*Directions:* Would you output all the data exactly as it stands?

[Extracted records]
/-- The mnemonic of an instruction, which its opcode byte stands for (30_encoding.md R80). -/
def Instr.mnemonic : Instr → Mnemonic
  | .absd _ _ => .absd
  | .absf _ _ => .absf
  | .absl _ _ => .absl
  | .absw _ _ => .absw
  | .addcl _ _ => .addcl
  | .addd _ _ => .addd
  | .addf _ _ => .addf
  | .addl _ _ => .addl
  | .addswl _ _ => .addswl
  | .adduwl _ _ => .adduwl
  | .addw _ _ => .addw
  | .andl _ _ => .andl
  | .andw _ _ => .andw
  | .call _ _ => .call
  | .callb _ => .callb
  | .callf _ => .callf
  | .cmpd _ _ => .cmpd
  | .cmpf _ _ => .cmpf
  | .cmpl _ _ => .cmpl
  | .cmplb _ _ => .cmplb
  | .cmpw _ _ => .cmpw
  | .cmpwb _ _ => .cmpwb
  | .cvtbsl _ _ => .cvtbsl
  | .cvtbsw _ _ => .cvtbsw
  | .cvtbzl _ _ => .cvtbzl
  | .cvtbzw _ _ => .cvtbzw
  | .cvtdf _ _ => .cvtdf
  | .cvtfd _ _ => .cvtfd
  | .cvtsld _ _ => .cvtsld
  | .cvtslf _ _ => .cvtslf
  | .cvttdsl _ _ => .cvttdsl
  | .cvttdul _ _ => .cvttdul
  | .cvttfsl _ _ => .cvttfsl
  | .cvttful _ _ => .cvttful
  | .cvtuld _ _ => .cvtuld
  | .cvtulf _ _ => .cvtulf
  | .cvtwsl _ _ => .cvtwsl
  | .cvtwzl _ _ => .cvtwzl
  | .divd _ _ => .divd
  | .divf _ _ => .divf
  | .divrsl _ _ => .divrsl
  | .divrslw _ _ => .divrslw
  | .divrsw _ _ => .divrsw
  | .divrul _ _ => .divrul
  | .divrulw _ _ => .divrulw
  | .divruw _ _ => .divruw
  | .divsl _ _ => .divsl
  | .divsw _ _ => .divsw
  | .divul _ _ => .divul
  | .divuw _ _ => .divuw
  | .enter _ => .enter
  | .entersav _ _ => .entersav
  | .gmov _ _ _ => .gmov
  | .gsto _ _ _ => .gsto
  | .halt => .halt
  | .jump _ _ => .jump
  | .jumpb _ => .jumpb
  | .jumpf _ => .jumpf
  | .leal _ _ => .leal
  | .leave _ => .leave
  | .leaveres _ _ => .leaveres
  | .movbl _ _ => .movbl
  | .movbw _ _ => .movbw
  | .movd _ _ => .movd
  | .movf _ _ => .movf
  | .movflags _ => .movflags
  | .movl _ _ => .movl
  | .movw _ _ => .movw
  | .movwl _ _ => .movwl
  | .muld _ _ => .muld
  | .mulf _ _ => .mulf
  | .mulsl _ _ => .mulsl
  | .mulsw _ _ => .mulsw
  | .mulswl _ _ => .mulswl
  | .mulul _ _ => .mulul
  | .muluw _ _ => .muluw
  | .muluwl _ _ => .muluwl
  | .negd _ _ => .negd
  | .negf _ _ => .negf
  | .negl _ _ => .negl
  | .negw _ _ => .negw
  | .nop => .nop
  | .notl _ _ => .notl
  | .notw _ _ => .notw
  | .orl _ _ => .orl
  | .orw _ _ => .orw
  | .popd _ => .popd
  | .popf _ => .popf
  | .popl _ => .popl
  | .popregs _ => .popregs
  | .popw _ => .popw
  | .pushd _ => .pushd
  | .pushf _ => .pushf
  | .pushl _ => .pushl
  | .pushregs _ => .pushregs
  | .pushw _ => .pushw
  | .remsl _ _ => .remsl
  | .remsw _ _ => .remsw
  | .remul _ _ => .remul
  | .remuw _ _ => .remuw
  | .ret _ => .ret
  | .rlil _ _ => .rlil
  | .rliw _ _ => .rliw
  | .rll _ _ => .rll
  | .rlw _ _ => .rlw
  | .rril _ _ => .rril
  | .rriw _ _ => .rriw
  | .rrl _ _ => .rrl
  | .rrw _ _ => .rrw
  | .set0l _ _ => .set0l
  | .set0w _ _ => .set0w
  | .set1l _ _ => .set1l
  | .set1w _ _ => .set1w
  | .slil _ _ => .slil
  | .sliw _ _ => .sliw
  | .sll _ _ => .sll
  | .slw _ _ => .slw
  | .sqrtd _ _ => .sqrtd
  | .sqrtf _ _ => .sqrtf
  | .srail _ _ => .srail
  | .sraiw _ _ => .sraiw
  | .sral _ _ => .sral
  | .sraw _ _ => .sraw
  | .srlil _ _ => .srlil
  | .srliw _ _ => .srliw
  | .srll _ _ => .srll
  | .srlw _ _ => .srlw
  | .stod _ _ => .stod
  | .stof _ _ => .stof
  | .stoflags _ => .stoflags
  | .stol _ _ => .stol
  | .stolb _ _ => .stolb
  | .stolw _ _ => .stolw
  | .stow _ _ => .stow
  | .stowb _ _ => .stowb
  | .subcl _ _ => .subcl
  | .subd _ _ => .subd
  | .subf _ _ => .subf
  | .subl _ _ => .subl
  | .subswl _ _ => .subswl
  | .subuwl _ _ => .subuwl
  | .subw _ _ => .subw
  | .xorl _ _ => .xorl
  | .xorw _ _ => .xorw

end Sys2Proof
end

*Solution for this problem:*
/-- The mnemonic of an instruction, which its opcode byte stands for (30_encoding.md R80). -/
def Instr.mnemonic : Instr → Mnemonic
  | .absd _ _ => .absd
  | .absf _ _ => .absf
  | .absl _ _ => .absl
  | .absw _ _ => .absw
  | .addcl _ _ => .addcl
  | .addd _ _ => .addd
  | .addf _ _ => .addf
  | .addl _ _ => .addl
  | .addswl _ _ => .addswl
  | .adduwl _ _ => .adduwl
  | .addw _ _ => .addw
  | .andl _ _ => .andl
  | .andw _ _ => .andw
  | .call _ _ => .call
  | .callb _ => .callb
  | .callf _ => .callf
  | .cmpd _ _ => .cmpd
  | .cmpf _ _ => .cmpf
  | .cmpl _ _ => .cmpl
  | .cmplb _ _ => .cmplb
  | .cmpw _ _ => .cmpw
  | .cmpwb _ _ => .cmpwb
  | .cvtbsl _ _ => .cvtbsl
  | .cvtbsw _ _ => .cvtbsw
  | .cvtbzl _ _ => .cvtbzl
  | .cvtbzw _ _ => .cvtbzw
  | .cvtdf _ _ => .cvtdf
  | .cvtfd _ _ => .cvtfd
  | .cvtsld _ _ => .cvtsld
  | .cvtslf _ _ => .cvtslf
  | .cvttdsl _ _ => .cvttdsl
  | .cvttdul _ _ => .cvttdul
  | .cvttfsl _ _ => .cvttfsl
  | .cvttful _ _ => .cvttful
  | .cvtuld _ _ => .cvtuld
  | .cvtulf _ _ => .cvtulf
  | .cvtwsl _ _ => .cvtwsl
  | .cvtwzl _ _ => .cvtwzl
  | .divd _ _ => .divd
  | .divf _ _ => .divf
  | .divrsl _ _ => .divrsl
  | .divrslw _ _ => .divrslw
  | .divrsw _ _ => .divrsw
  | .divrul _ _ => .divrul
  | .divrulw _ _ => .divrulw
  | .divruw _ _ => .divruw
  | .divsl _ _ => .divsl
  | .divsw _ _ => .divsw
  | .divul _ _ => .divul
  | .divuw _ _ => .divuw
  | .enter _ => .enter
  | .entersav _ _ => .entersav
  | .gmov _ _ _ => .gmov
  | .gsto _ _ _ => .gsto
  | .halt => .halt
  | .jump _ _ => .jump
  | .jumpb _ => .jumpb
  | .jumpf _ => .jumpf
  | .leal _ _ => .leal
  | .leave _ => .leave
  | .leaveres _ _ => .leaveres
  | .movbl _ _ => .movbl
  | .movbw _ _ => .movbw
  | .movd _ _ => .movd
  | .movf _ _ => .movf
  | .movflags _ => .movflags
  | .movl _ _ => .movl
  | .movw _ _ => .movw
  | .movwl _ _ => .movwl
  | .muld _ _ => .muld
  | .mulf _ _ => .mulf
  | .mulsl _ _ => .mulsl
  | .mulsw _ _ => .mulsw
  | .mulswl _ _ => .mulswl
  | .mulul _ _ => .mulul
  | .muluw _ _ => .muluw
  | .muluwl _ _ => .muluwl
  | .negd _ _ => .negd
  | .negf _ _ => .negf
  | .negl _ _ => .negl
  | .negw _ _ => .negw
  | .nop => .nop
  | .notl _ _ => .notl
  | .notw _ _ => .notw
  | .orl _ _ => .orl
  | .orw _ _ => .orw
  | .popd _ => .popd
  | .popf _ => .popf
  | .popl _ => .popl
  | .popregs _ => .popregs
  | .popw _ => .popw
  | .pushd _ => .pushd
  | .pushf _ => .pushf
  | .pushl _ => .pushl
  | .pushregs _ => .pushregs
  | .pushw _ => .pushw
  | .remsl _ _ => .remsl
  | .remsw _ _ => .remsw
  | .remul _ _ => .remul
  | .remuw _ _ => .remuw
  | .ret _ => .ret
  | .rlil _ _ => .rlil
  | .rliw _ _ => .rliw
  | .rll _ _ => .rll
  | .rlw _ _ => .rlw
  | .rril _ _ => .rril
  | .rriw _ _ => .rriw
  | .rrl _ _ => .rrl
  | .rrw _ _ => .rrw
  | .set0l _ _ => .set0l
  | .set0w _ _ => .set0w
  | .set1l _ _ => .set1l
  | .set1w _ _ => .set1w
  | .slil _ _ => .slil
  | .sliw _ _ => .sliw
  | .sll _ _ => .sll
  | .slw _ _ => .slw
  | .sqrtd _ _ => .sqrtd
  | .sqrtf _ _ => .sqrtf
  | .srail _ _ => .srail
  | .sraiw _ _ => .sraiw
  | .sral _ _ => .sral
  | .sraw _ _ => .sraw
  | .srlil _ _ => .srlil
  | .srliw _ _ => .srliw
  | .srll _ _ => .srll
  | .srlw _ _ => .srlw
  | .stod _ _ => .stod
  | .stof _ _ => .stof
  | .stoflags _ => .stoflags
  | .stol _ _ => .stol
  | .stolb _ _ => .stolb
  | .stolw _ _ => .stolw
  | .stow _ _ => .stow
  | .stowb _ _ => .stowb
  | .subcl _ _ => .subcl
  | .subd _ _ => .subd
  | .subf _ _ => .subf
  | .subl _ _ => .subl
  | .subswl _ _ => .subswl
  | .subuwl _ _ => .subuwl
  | .subw _ _ => .subw
  | .xorl _ _ => .xorl
  | .xorw _ _ => .xorw

end Sys2Proof
end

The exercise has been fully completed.